Problem details: Among the entries below, find the lines with "simp" and copy them.

### Entries shown

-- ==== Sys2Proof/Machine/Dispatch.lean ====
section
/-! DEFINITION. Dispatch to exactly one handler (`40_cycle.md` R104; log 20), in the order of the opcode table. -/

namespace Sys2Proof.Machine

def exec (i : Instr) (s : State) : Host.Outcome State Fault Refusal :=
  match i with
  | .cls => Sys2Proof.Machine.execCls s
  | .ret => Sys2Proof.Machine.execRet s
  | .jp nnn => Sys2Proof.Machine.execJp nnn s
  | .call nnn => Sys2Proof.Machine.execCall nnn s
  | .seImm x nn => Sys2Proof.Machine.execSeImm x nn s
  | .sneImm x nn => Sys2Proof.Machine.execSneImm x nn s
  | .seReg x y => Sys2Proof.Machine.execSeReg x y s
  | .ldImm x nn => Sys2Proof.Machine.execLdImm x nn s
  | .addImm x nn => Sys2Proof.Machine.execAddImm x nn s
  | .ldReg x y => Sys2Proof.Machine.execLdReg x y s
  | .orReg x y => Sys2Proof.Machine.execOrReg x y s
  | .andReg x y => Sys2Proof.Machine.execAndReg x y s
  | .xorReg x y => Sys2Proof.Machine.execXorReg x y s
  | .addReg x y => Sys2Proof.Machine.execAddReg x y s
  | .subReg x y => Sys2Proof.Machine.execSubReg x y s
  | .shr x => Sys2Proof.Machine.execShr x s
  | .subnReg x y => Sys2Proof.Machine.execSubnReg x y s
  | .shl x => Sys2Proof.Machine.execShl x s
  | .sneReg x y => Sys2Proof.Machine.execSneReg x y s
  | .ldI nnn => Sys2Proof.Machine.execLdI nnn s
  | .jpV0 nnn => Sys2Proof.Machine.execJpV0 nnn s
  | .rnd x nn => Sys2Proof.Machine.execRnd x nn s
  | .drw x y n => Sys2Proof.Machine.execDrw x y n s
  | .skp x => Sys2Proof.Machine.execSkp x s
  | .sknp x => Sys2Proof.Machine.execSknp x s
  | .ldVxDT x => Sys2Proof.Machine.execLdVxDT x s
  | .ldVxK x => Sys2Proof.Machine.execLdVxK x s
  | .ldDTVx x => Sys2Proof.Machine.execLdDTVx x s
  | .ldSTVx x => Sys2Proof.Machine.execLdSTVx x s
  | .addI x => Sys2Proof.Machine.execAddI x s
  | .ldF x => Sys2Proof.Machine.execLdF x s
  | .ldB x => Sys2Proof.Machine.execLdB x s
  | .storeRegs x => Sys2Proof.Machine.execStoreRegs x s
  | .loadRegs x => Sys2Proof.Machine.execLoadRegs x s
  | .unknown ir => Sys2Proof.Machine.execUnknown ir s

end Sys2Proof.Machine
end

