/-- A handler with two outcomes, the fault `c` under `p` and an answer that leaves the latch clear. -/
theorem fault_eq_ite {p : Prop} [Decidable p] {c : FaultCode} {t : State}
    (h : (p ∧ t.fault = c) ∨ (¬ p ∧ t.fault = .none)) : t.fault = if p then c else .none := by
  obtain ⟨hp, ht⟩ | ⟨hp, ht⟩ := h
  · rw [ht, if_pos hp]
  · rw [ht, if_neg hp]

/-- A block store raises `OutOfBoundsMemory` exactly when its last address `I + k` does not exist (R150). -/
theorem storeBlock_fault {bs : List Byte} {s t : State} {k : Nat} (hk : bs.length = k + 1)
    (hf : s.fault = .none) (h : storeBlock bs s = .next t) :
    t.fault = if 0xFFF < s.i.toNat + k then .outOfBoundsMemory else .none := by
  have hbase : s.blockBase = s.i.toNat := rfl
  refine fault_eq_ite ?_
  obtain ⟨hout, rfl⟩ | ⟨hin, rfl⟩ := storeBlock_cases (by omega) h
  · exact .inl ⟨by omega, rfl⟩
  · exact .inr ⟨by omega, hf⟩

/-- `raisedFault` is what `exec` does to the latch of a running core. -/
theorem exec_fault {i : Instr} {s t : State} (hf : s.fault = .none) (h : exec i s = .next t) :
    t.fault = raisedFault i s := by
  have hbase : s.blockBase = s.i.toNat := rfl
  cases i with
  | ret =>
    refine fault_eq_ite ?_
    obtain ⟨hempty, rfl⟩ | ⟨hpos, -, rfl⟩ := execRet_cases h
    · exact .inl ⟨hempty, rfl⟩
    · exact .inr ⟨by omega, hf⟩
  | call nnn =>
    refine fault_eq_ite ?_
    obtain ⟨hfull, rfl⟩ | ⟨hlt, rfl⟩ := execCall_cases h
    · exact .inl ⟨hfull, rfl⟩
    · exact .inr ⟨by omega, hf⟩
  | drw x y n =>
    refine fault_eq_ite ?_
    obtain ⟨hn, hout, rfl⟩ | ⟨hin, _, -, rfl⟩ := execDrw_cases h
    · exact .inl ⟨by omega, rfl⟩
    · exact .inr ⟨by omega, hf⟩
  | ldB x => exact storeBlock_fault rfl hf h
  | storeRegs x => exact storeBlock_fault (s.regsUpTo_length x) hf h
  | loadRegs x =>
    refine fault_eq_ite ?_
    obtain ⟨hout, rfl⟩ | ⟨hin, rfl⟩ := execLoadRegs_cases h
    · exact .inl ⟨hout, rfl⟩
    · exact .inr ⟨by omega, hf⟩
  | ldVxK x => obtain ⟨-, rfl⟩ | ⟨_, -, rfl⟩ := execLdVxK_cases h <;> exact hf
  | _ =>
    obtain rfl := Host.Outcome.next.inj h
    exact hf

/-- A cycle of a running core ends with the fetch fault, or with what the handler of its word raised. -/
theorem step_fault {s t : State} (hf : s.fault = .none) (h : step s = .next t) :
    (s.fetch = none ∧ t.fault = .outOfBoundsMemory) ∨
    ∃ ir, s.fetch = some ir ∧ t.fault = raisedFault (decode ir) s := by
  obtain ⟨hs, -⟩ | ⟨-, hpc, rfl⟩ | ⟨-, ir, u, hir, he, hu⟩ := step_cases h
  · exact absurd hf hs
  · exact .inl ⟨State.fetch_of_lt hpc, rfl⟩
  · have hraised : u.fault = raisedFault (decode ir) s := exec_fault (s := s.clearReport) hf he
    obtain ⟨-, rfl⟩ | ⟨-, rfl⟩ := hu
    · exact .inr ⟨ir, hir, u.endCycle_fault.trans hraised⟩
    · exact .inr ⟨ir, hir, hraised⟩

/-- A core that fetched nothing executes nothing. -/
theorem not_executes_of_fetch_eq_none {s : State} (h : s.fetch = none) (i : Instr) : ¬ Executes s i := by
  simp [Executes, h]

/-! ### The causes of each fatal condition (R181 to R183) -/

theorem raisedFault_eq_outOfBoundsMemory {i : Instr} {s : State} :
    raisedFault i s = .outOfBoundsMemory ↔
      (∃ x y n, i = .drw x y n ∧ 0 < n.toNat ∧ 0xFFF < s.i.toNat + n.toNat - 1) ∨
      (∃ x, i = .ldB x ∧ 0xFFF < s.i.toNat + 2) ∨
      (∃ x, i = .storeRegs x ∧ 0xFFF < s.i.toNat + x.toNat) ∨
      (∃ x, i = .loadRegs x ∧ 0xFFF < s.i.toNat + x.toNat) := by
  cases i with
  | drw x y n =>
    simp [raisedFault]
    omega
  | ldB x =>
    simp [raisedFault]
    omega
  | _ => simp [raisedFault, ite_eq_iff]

######

Solution:
  simp [Executes, h]
    simp [raisedFault]
    simp [raisedFault]
  | _ => simp [raisedFault, ite_eq_iff]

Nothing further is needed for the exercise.